**Try it**
Using the records below, repeat exactly the lines from the one holding "0x08 => maxV a b" through the one holding "the program. -/", both ends included, and no others.

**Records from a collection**
/-- What ENABLE_PLAN copies. -/
def readPlan (c n : Nat) (d : Dev) : Plan :=
  let ctrl := rd (rPlan c n 0) d
  let counter := rd (rPlan c n 0x10) d
  let slot := ctrl % 8
  { context := fieldOf ctrl 17 15
    program := (List.range (fieldOf ctrl 14 8)).map (fun i => BitVec.ofNat 32 (rd (rUpd c 2 (0x100 + 0x100 * slot + 4 * i)) d))
    chunkLog2 := rd (rPlan c n 4) d
    chunks := rd (rPlan c n 8) d
    stateBase := rd (rPlan c n 12) d
    length := rd64 (rPlan c n 0x18) d
    streams := (List.range 8).map (fun s => readStream c n s d)
    counterEn := bitOf ctrl 18
    counter := counter
    drainEn := bitOf ctrl 25
    drainFlag := fieldOf ctrl 24 19 }

def streamOf (p : Plan) (s : Nat) : PlanStream := p.streams.getD s ⟨0, 0, 0⟩

/-- The trigger stream. -/
def triggerOf (p : Plan) : PlanStream := (p.streams.find? (fun s => s.mode == 1)).getD ⟨0, 1, 0⟩

/-- An instruction that ENABLE_PLAN accepts (R225, R226, R230). -/
def instrOk (p : Plan) (w : Nat) : Bool :=
  let dst := fieldOf w 25 20
  let a := fieldOf w 19 14
  let opnd := fun x => decide (x ≤ 0x31)
  let reg := decide (dst < 16)
  let okA := opnd a
  let okB := opnd (fieldOf w 13 8)
  let okC := opnd (fieldOf w 7 2)
  match w / 2 ^ 26 with
  | 0x00 => true
  | 0x01 => reg && decide (a < 8) && ((streamOf p a).mode == 1 || (streamOf p a).mode == 2)
  | 0x02 => decide (dst < 8) && (streamOf p dst).mode != 0 && okA
  | 0x03 | 0x0A | 0x0D | 0x0E | 0x0F => reg && okA
  | 0x04 | 0x05 | 0x06 | 0x08 | 0x09 | 0x0C => reg && okA && okB
  | 0x07 | 0x0B => reg && okA && okB && okC
  | 0x10 => okA
  | _ => false

/-- ⌈a ÷ b⌉. -/
def ceilDiv (a b : Nat) : Nat := (a + b - 1) / b

/-- A stream's range lies where R230 requires. -/
def streamOk (m : MemMap) (r : Region) (p : Plan) (s : PlanStream) : Bool :=
  let u := r.list.length
  let eT := elemWidth (triggerOf p).format
  let eX := elemWidth s.format
  if s.mode = 2 then
    decide (r.base ≤ s.base) && (s.base - r.base) % (u * 448) == 0
      && decide (s.base + ceilDiv (eX * ceilDiv p.length (u * 448)) eT * (u * 448) ≤ r.base + r.size)
  else if s.mode = 3 then decide (s.base + p.length * eX / eT ≤ mapSize m)
  else true

/-- The range checks of R230. -/
def planInRange (c n : Nat) (p : Plan) (d : Dev) : Bool :=
  let t := triggerOf p
  let overlaps := (engOf c d).plans.any (fun q =>
    q.1 != n && p.chunks != 0 && q.2.chunks != 0 && decide (q.2.stateBase < p.stateBase + p.chunks) && decide (p.stateBase < q.2.stateBase + q.2.chunks))
  decide (p.program.length ≤ 64) && p.program.all (fun w => instrOk p w.toNat)
    && (p.streams.filter (fun s => s.mode == 1)).length == 1
    && p.streams.all (fun s => s.mode == 0 || decide (s.format ≤ 4))
    && decide (16 ≤ p.chunkLog2) && decide (p.chunkLog2 ≤ 20) && decide (p.stateBase + p.chunks ≤ 262144) && !overlaps
    && p.length % elemWidth t.format == 0 && decide (p.length ≤ p.chunks * 2 ^ p.chunkLog2)
    && (match d.memMap with
        | none => false
        | some m =>
          match regionAt m t.base with
          | none => false
          | some r => (t.base - r.base) % (r.list.length * 448) == 0 && decide (t.base + p.length ≤ r.base + r.size)
              && p.streams.all (streamOk m r p))

/-- Where the element of a stream lies that corresponds to the trigger element at `a` (R223). -/
def elementAt (m : MemMap) (p : Plan) (s : PlanStream) (a : Nat) : Nat :=
  let t := triggerOf p
  let eT := elemWidth t.format
  let eX := elemWidth s.format
  match s.mode, regionAt m t.base with
  | 2, some r =>
    let u := r.list.length
    let g := (a - r.base) / 448
    let o := (a - r.base) % 448
    let st := g / u
    let q := (g % u + stripeHash st u) % u
    let off := ((st - (t.base - r.base) / 448 / u) * 448 + o) * eX / eT
    let grp := (s.base - r.base) / 448 / u + off / 448
    r.base + (grp * u + (q + u - stripeHash grp u) % u) * 448 + off % 448
  | 3, _ => s.base + (a - t.base) * eX / eT
  | _, _ => a

/-! ### Shares (R222, R237) -/

/-- Trigger addresses of the elements of one granule within [lo, hi). -/
def granuleElements (base lo hi w g : Nat) : List Nat :=
  let first := max lo (base + 448 * g)
  let stop := min hi (base + 448 * g + 448)
  (List.range ((stop - first) / w)).map (fun i => first + w * i)

/-- The share of an engine in a chunk, in the order of R237. -/
def shareOf (c : Nat) (p : Plan) (k : Nat) (m : MemMap) : List Nat :=
  let t := triggerOf p
  let lo := t.base + k * 2 ^ p.chunkLog2
  let hi := t.base + min ((k + 1) * 2 ^ p.chunkLog2) p.length
  match regionAt m t.base with
  | none => []
  | some r =>
    if hi ≤ lo then [] else
    let g0 := (lo - r.base) / 448
    let granules := (List.range ((hi - 1 - r.base) / 448 + 1 - g0)).map (fun i => g0 + i)
    (List.range 16).flatMap (fun j =>
      (granules.filter (fun g =>
        let u := r.list.length
        r.list.getD ((g % u + stripeHash (g / u) u) % u) 384 == 16 * c + j)).flatMap
          (granuleElements r.base lo hi (elemWidth t.format)))

/-- Lines of a share in the trigger stream and the SHADOW streams. -/
def checkLines (p : Plan) (m : MemMap) (share : List Nat) : List Nat :=
  share.flatMap (fun a => (p.streams.filter (fun s => s.mode == 1 || s.mode == 2)).map (fun s => elementAt m p s a / 64))

/-- CHECK: the first marked line of the share in the trigger or a SHADOW stream. -/
def firstMarked (p : Plan) (m : MemMap) (share : List Nat) (d : Dev) : Option Nat :=
  ((checkLines p m share).find? (fun l => linePoisoned l d)).map (64 * ·)

/-! ### APPLY (R224 to R228, R238) -/

/-- One element's run: registers with the poisoned line that each depends on, the stores to come, by stream, and whether an
operand of SQACC has depended on a poisoned line. -/
structure Lane where
  regs : Tbl Nat (Val × Option Nat)
  stores : Tbl Nat (Val × Option Nat × Bool)
  tainted : Bool

/-- What APPLY carries from element to element. -/
structure ApplyCtx where
  d : Dev
  norm : Val
  affected : Option Nat

/-- An operand (R225). -/
def operandOf (params : List Word) (l : Lane) (x : Nat) : Val × Option Nat :=
  if x < 16 then l.regs.get (.fin false 0 0, none) x
  else if x < 0x30 then (val32 (params.getD (x - 16) 0).toNat, none)
  else if x = 0x31 then (oneV, none)
  else (.fin false 0 0, none)

/-- ABS, DIV and the other results of R226 that are computed from operands alone. -/
def aluOf (op stepping : Nat) (a b c : Val) : Val :=
  match op with
  | 0x03 => a
  | 0x04 => rn32 (addV a b)
  | 0x05 => rn32 (addV a b.neg)
  | 0x06 => rn32 (mulV a b)
  | 0x07 => rn32 (addV (mulV a b) c)
  | 0x08 => maxV a b
  | 0x09 => minV a b
  | 0x0A => a.abs
  | 0x0B => if c.isNan then b else if c.isNeg && !c.isZero then b else a
  | 0x0C => rn32 (divV a b)
  | 0x0D => rn32 (sqrtV a)
  | 0x0E => funcOf 0x13 stepping a
  | _ => funcOf 0x12 stepping a

/-- One instruction of the program. -/
def laneStep (m : MemMap) (p : Plan) (params : List Word) (stepping : Nat) (a : Nat) (w : Nat) (x : ApplyCtx × Lane) :
    ApplyCtx × Lane :=
  let dst := fieldOf w 25 20
  let fa := fieldOf w 19 14
  let op := w / 2 ^ 26
  let oa := operandOf params x.2 fa
  if op = 0x00 then x
  else if op = 0x01 then
    let s := streamOf p fa
    let ea := elementAt m p s a
    let d1 := memTouch ea (elemWidth s.format) (some p.context) x.1.d
    let bits := leNat (memBytes ea (elemWidth s.format) d1)
    let v := match fmtOf s.format with | some f => decodeFmt f bits | none => .nan
    let bad := if linePoisoned (ea / 64) d1 then some (ea / 64 * 64) else none
    ({ x.1 with d := d1, affected := x.1.affected.or bad }, { x.2 with regs := x.2.regs.set dst (v, bad) })
  else if op = 0x02 then (x.1, { x.2 with stores := x.2.stores.set dst (oa.1, oa.2, bitOf w 0) })
  else if op = 0x10 then
    ({ x.1 with norm := rn fp64 (addV x.1.norm (mulV oa.1 oa.1)) }, { x.2 with tainted := x.2.tainted || oa.2.isSome })
  else
    let two := [0x04, 0x05, 0x06, 0x08, 0x09, 0x0C, 0x07, 0x0B].contains op
    let three := op == 0x07 || op == 0x0B
    let ob := if two then operandOf params x.2 (fieldOf w 13 8) else (.nan, none)
    let oc := if three then operandOf params x.2 (fieldOf w 7 2) else (.nan, none)
    (x.1, { x.2 with
      regs := x.2.regs.set dst (aluOf op stepping oa.1 ob.1 oc.1, oa.2.or (ob.2.or oc.2)) })

/-- One store, at the end of the element (R227, R228, R238). -/
def laneStore (m : MemMap) (p : Plan) (seed : Nat × Nat) (a : Nat) (st : Nat × Val × Option Nat × Bool) (x : ApplyCtx) :
    ApplyCtx :=
  let s := streamOf p st.1
  let ea := elementAt m p s a
  let v := st.2.1
  let rm := if st.2.2.2 && s.format != 0 then
    Rounding.stochastic (philox16 seed (ea % 2 ^ 32, ea / 2 ^ 32 % 2 ^ 32, 2, 0)) else .nearest
  let bits := match fmtOf s.format with | some f => (convert f rm v).bits | none => 0
  let d1 := memWrite ea (leBytes (elemWidth s.format) bits) (if st.2.2.1.isSome then [0] else []) x.d
  { x with d := d1, affected := x.affected.or (if linePoisoned (ea / 64) d1 then some (ea / 64 * 64) else none) }

/-- The program on one element; one with a tainted SQACC adds nothing to NORM (R238). -/
def applyElement (m : MemMap) (run : ChunkRun) (stepping : Nat) (a : Nat) (x : ApplyCtx) : ApplyCtx :=
  let r := run.copy.program.foldl (fun y w => laneStep m run.copy run.params stepping a w.toNat y) (x, ⟨[], [], false⟩)
  r.2.stores.foldl (fun y st => laneStore m run.copy (run.seedLo.toNat, run.seedHi.toNat) a st y)
    { r.1 with norm := if r.2.tainted then x.norm else r.1.norm }
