/-- RETIRE; on a die controller page ARG names the unit, judged for range before its state (R372). -/
def cmdRetire (p : PageId) (arg : Nat) (d : Dev) : Dev :=
  if p.ty = .dieController then
    let u := arg % 2 ^ 24
    let page := inState p [.testing, .training, .loading, .ready, .active, .quiesced, .fault] d
    let legal := page && (!dieAccepts p.inst u || usable u d)
    pageCommand p 4 arg true legal (dieAccepts p.inst u) (doneAtOnce p (retireUnit u .hostCommand)) d
  else
    pageCommand p 4 arg (definesCommon p.ty 4) (!inState p [.off, .retired] d) true
      (doneAtOnce p (fun x => match unitOfPage p with | some u => retireUnit u .hostCommand x | none => x)) d

/-! ### LOAD -/

def cmdLoad (p : PageId) (arg : Nat) (d : Dev) : Dev :=
  pageCommand p 5 arg (definesCommon p.ty 5) (inState p [.ready, .quiesced] d) (arg % 2 ^ 24 == 0)
    (leaveFor p .loading .hostCommand) d

/-! ### RETRAIN -/

/-- Channels of a controller that train. -/
def trainingChannels (c : Nat) (d : Dev) : List Nat :=
  ((List.range 16).map (fun j => 16 * c + j)).filter (fun n => (unitRec (uChannel n) d).state == .training)

/-- A channel goes to TRAINING, with its way back kept (R38, R507). -/
def trainChannel (n : Nat) (c : Cause) (d : Dev) : Dev :=
  let r := unitRec (uChannel n) d
  { d with
    units := d.units.set (uChannel n) { r with
      state := .training, cause := c, gen := fpGen d % 65536,
      back := r.state, backCause := r.cause } }

/-- Starts the retrain of a controller's channels; no automatic retrain of theirs is wanted any more. -/
def trainNow (c arg : Nat) (d : Dev) : Dev :=
  let m := memCtl c d
  if bitOf arg 8 then
    (liveChannels c d).foldl (fun x n => trainChannel n .hostCommand x)
      (leaveFor (pMem c) .training .hostCommand (putMemCtl c { m with retraining := some 16, wanted := [], behind := false } d))
  else trainChannel (16 * c + arg % 256) .hostCommand
    (putMemCtl c { m with retraining := some (arg % 256), wanted := m.wanted.filter (· != arg % 256), behind := false } d)

/-- A RETRAIN starts, waits behind a retrain that runs (R206), or ends with the one that follows self-refresh (R216). -/
def startRetrain (c arg : Nat) (d : Dev) : Dev :=
  if (memCtl c d).selfRefresh then d
  else if (trainingChannels c d).isEmpty then trainNow c arg d
  else putMemCtl c { memCtl c d with behind := true } d

/-- The Luawick link leaves ACTIVE and trains from DETECT; messages, credits and replay buffers stay (R63, R87). -/
def dropLink (d : Dev) : Dev :=
  { d with
    link := { d.link with
      phase := .detect
      oldLanes := if d.link.phase = .active then d.link.lanes else d.link.oldLanes
      oldRate := if d.link.phase = .active then d.link.rate else d.link.oldRate
      leftAt := if d.link.phase = .active then some d.now else d.link.leftAt } }

def cmdRetrain (p : PageId) (arg : Nat) (d : Dev) : Dev :=
  let a := arg % 2 ^ 24
  let up := inState p [.ready, .active, .quiesced] d
  match p.ty with
  | .memoryController =>
    let ok := decide (a < 512) && !(bitOf a 8 && a % 256 != 0) && decide (a % 256 < 16)
    let legal := up && (!ok || bitOf a 8 || (unitRec (uChannel (16 * p.inst + a % 256)) d).state == .ready)
    pageCommand p 6 arg true legal ok (startRetrain p.inst a) d
  | .port => pageCommand p 6 arg true up (a == 0) (leaveFor p .training .hostCommand) d
  | .luawick => pageCommand p 6 arg true up (a == 0) (fun x => dropLink (leaveFor p .training .hostCommand x)) d
  | _ => pageCommand p 6 arg false true true (fun x => x) d

/-- The common commands by code. -/
def commonCommand (p : PageId) (code arg : Nat) (d : Dev) : Dev :=
  match code with
  | 1 => cmdQuiesce p arg d
  | 2 => cmdResume p arg d
  | 3 => cmdRetest p arg d
  | 4 => cmdRetire p arg d
  | 5 => cmdLoad p arg d
  | _ => cmdRetrain p arg d

end Sys2Proof.Machine
end

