-- ==== Sys2Proof/Machine/Power.lean ====
section
/-!
DEFINITION. The power loop, pace, afterglow, sensors, trims and coolant (R373 to R409).
-/

namespace Sys2Proof.Machine

def sumNat (l : List Nat) : Nat := l.foldl (· + ·) 0

/-! ### Barriers (R386, R387) -/

/-- A core is idle: it runs no kernel, or it waits and its engines hold no command. -/
def coreIdle (k : Nat) (d : Dev) : Bool :=
  let c := coreOf k d
  c.kernel.isNone || (c.waiting.isSome && enginesEmpty c)

def mostIdle (d : Dev) : Bool :=
  let n := usableCores d
  decide (9 * n ≤ 10 * countBelow 2560 (fun k => usable (uCore k) d && coreIdle k d))

/-- The mean of P_est over the last `n` periods. -/
def meanEst (n : Nat) (h : List PowerSample) : Nat :=
  let l := h.take n
  if l.isEmpty then 0 else sumNat (l.map (·.est)) / l.length

/-- AFTERGLOW_MAX_HOLD, in ms, has passed since the module entered the barrier (R387). -/
def holdPassed (d : Dev) : Bool :=
  d.power.inBarrier && decide (1000000 * d.power.ceilings.glowHold ≤ d.now - d.power.barrierAt)

/-- The barrier after this period: length of the idle run, the mean before it, in a barrier, hold ended. -/
def nextBarrier (d : Dev) : Nat × Nat × Bool × Bool :=
  let p := d.power
  if mostIdle d then
    let run := p.idleRun + 1
    let mean := if run = 1 then meanEst 25000 p.history else p.runMean
    (run, mean, p.inBarrier || decide (50 ≤ run), p.inBarrier && (p.holdEnded || holdPassed d))
  else (0, p.runMean, false, false)

/-! ### One period (R377, R382 to R389) -/

/-- s_pace of a cluster at a step rate (R383). -/
def paceLevel (pace rate : Nat) : Nat := if pace = 0 ∨ rate ≤ pace then 0 else min 255 (256 - 256 * pace / rate)

/-- Filler may run: afterglow is on, no reset or stop acts, and some cluster takes it. -/
def fillerAllowed (d : Dev) : Bool :=
  d.power.ceilings.glowOn && d.reset.level != some 0 && !d.mgmt.powerOff && !limitActive 7 d && !limitActive 8 d && !limitActive 3 d
    && (usableClusters d).any (fun i => takesFiller i d)

/-- The weights of the operating point in force, in pJ (R376, R391). -/
def weightOf (n : Nat) (d : Dev) : Nat := (d.fused.weights.getD (opPoint d) []).getD n 0

/-- The leakage of one core in a period: scaled at each control cycle for the control value of the cluster's hot spot. -/
def leakageOf (i : Nat) (d : Dev) : Nat :=
  let w := weightOf 11 d
  let t := d.power.cycleTemps.getD (spotOfCluster i) none
  if t = some 600 then w else Config.leakage w t

/-- What a cluster supervisor's counts weigh, with the leakage of its usable cores, in 1/8000 W: 250 pJ in 2 µs (R376). -/
def clusterFigure (i : Nat) (c : ClusterActivity) (d : Dev) : Nat :=
  let counts := [(0, c.matrixFp4), (1, c.matrix8), (2, c.matrix16), (3, c.matrixFp32), (5, c.vector), (6, c.functions),
    (7, c.scalar), (8, c.sram), (9, c.sent), (10, c.hops)]
  let cores := ((clusterCores i).filter (fun k => usable (uCore k) d)).length
  if supervisorUsable i d then (sumNat (counts.map (fun x => x.2 * weightOf x.1 d)) + cores * leakageOf i d) / 250 else 0

/-- The sum of the cluster figures (R377). -/
def clusterSum (l : List ClusterActivity) (d : Dev) : Nat := sumNat ((l.take 160).zipIdx.map (fun x => clusterFigure x.2 x.1 d))

/-- The module's own load from the activity of the period, with the conversion loss of 5 % and OFFSET (R377). -/
def ownLoad (a : Activity) (d : Dev) : Nat :=
  ((105 * (clusterSum a.clusters d + 500 * sumNat a.dies) / 100 : Nat) + 500 * d.power.offset).toNat

/-- s_power after a period (R382). -/
def nextPowerLevel (est bound level : Nat) : Nat :=
  if bound < est then min 255 (level + (est - bound + 127999) / 128000)
  else if est * 100 < 98 * bound then level - 1
  else level

/-- The envelope after a period (R385). -/
def nextEnvelope (est bound level env rise fall : Nat) : Nat :=
  if 0 < level ∧ 98 * bound ≤ est * 100 then bound else max (env - fall) (min est (env + rise))

/-- The filler of a period, its floor, and the bound with what set it. -/
structure PeriodPlan where
  bound : Nat
  setter : Nat
  floor : Nat
  filler : Nat

def planPeriod (own env : Nat) (bar : Nat × Nat × Bool × Bool) (d : Dev) : PeriodPlan :=
  let c := d.power.ceilings
  let limit := 8000 * effectiveLimit d
  let bound := min limit (env + 16 * c.rise)
  let floor := if bar.2.2.1 && !bar.2.2.2 then c.glowFloor * bar.2.1 / 100 else 0
  let target := min bound (max (env - 16 * c.fall) floor)
  { bound := bound, setter := if limit ≤ bound then limitSetter d else 4, floor := floor,
    filler := if fillerAllowed d then target - own else 0 }

/-- The work rate of a cluster in a sample, times 256. -/
def workRate (s : PowerSample) (i : Nat) : Nat := s.rates.getD i 0 * (256 - s.shades.getD i 0)

/-- Clusters whose work rate in a sample lies more than 0.5 % below the job pace, each since when (R384). -/
def laggards (s : PowerSample) (d : Dev) : Tbl Nat Nat :=
  (List.range 160).filterMap (fun i =>
    if supervisorUsable i d && jobPace d != 0 && decide (1000 * workRate s i < 995 * 256 * jobPace d)
    then some (i, d.power.belowSince.get d.now i) else none)

def powerPeriod (a : Activity) (d : Dev) : Dev :=
  if !firmwareRuns d then d else
  let p := d.power
  let own := ownLoad a d
  let env := p.envelope.getD own
  let bar := nextBarrier d
  let plan := planPeriod own env bar d
  let est := own + plan.filler
  let level := nextPowerLevel est plan.bound p.sPower
  let rates := (List.range 160).map (fun i => if supervisorUsable i d then a.stepRates.getD i 0 else 0)
  let d1 := modPower (fun p => { p with
    est := est, filler := plan.filler, sPower := level, boundBy := plan.setter,
    envelope := some (nextEnvelope est plan.bound level env (16 * p.ceilings.rise) (16 * p.ceilings.fall)),
    sPace := rates.map (paceLevel (jobPace d)), idleRun := bar.1, runMean := bar.2.1, inBarrier := bar.2.2.1,
    barrierAt := if p.inBarrier then p.barrierAt else d.now,
    holdEnded := bar.2.2.2, floor := plan.floor, cycleSum := p.cycleSum + est, cycleCount := p.cycleCount + 1 }) d
  let sample : PowerSample :=
    { est := est, rates := rates, shades := (List.range 160).map (fun i => appliedShade i d1),
      limits := (List.range 160).map (fun i => limitShade i d1) }
  let glow := d.always.afterglowRest + 20 * plan.filler
  settleLimit (modPower (fun p => { p with
    history := (sample :: p.history).take 50000, belowSince := laggards sample d1 }) { d1 with
    always := { d1.always with afterglow := d1.always.afterglow + glow / 84000000, afterglowRest := glow % 84000000 } })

**Result for this task**
  | 0x08 => maxV a b
  | 0x09 => minV a b
  | 0x0A => a.abs
  | 0x0B => if c.isNan then b else if c.isNeg && !c.isZero then b else a
  | 0x0C => rn32 (divV a b)
  | 0x0D => rn32 (sqrtV a)
  | 0x0E => funcOf 0x13 stepping a
  | _ => funcOf 0x12 stepping a

/-- One instruction of the program. -/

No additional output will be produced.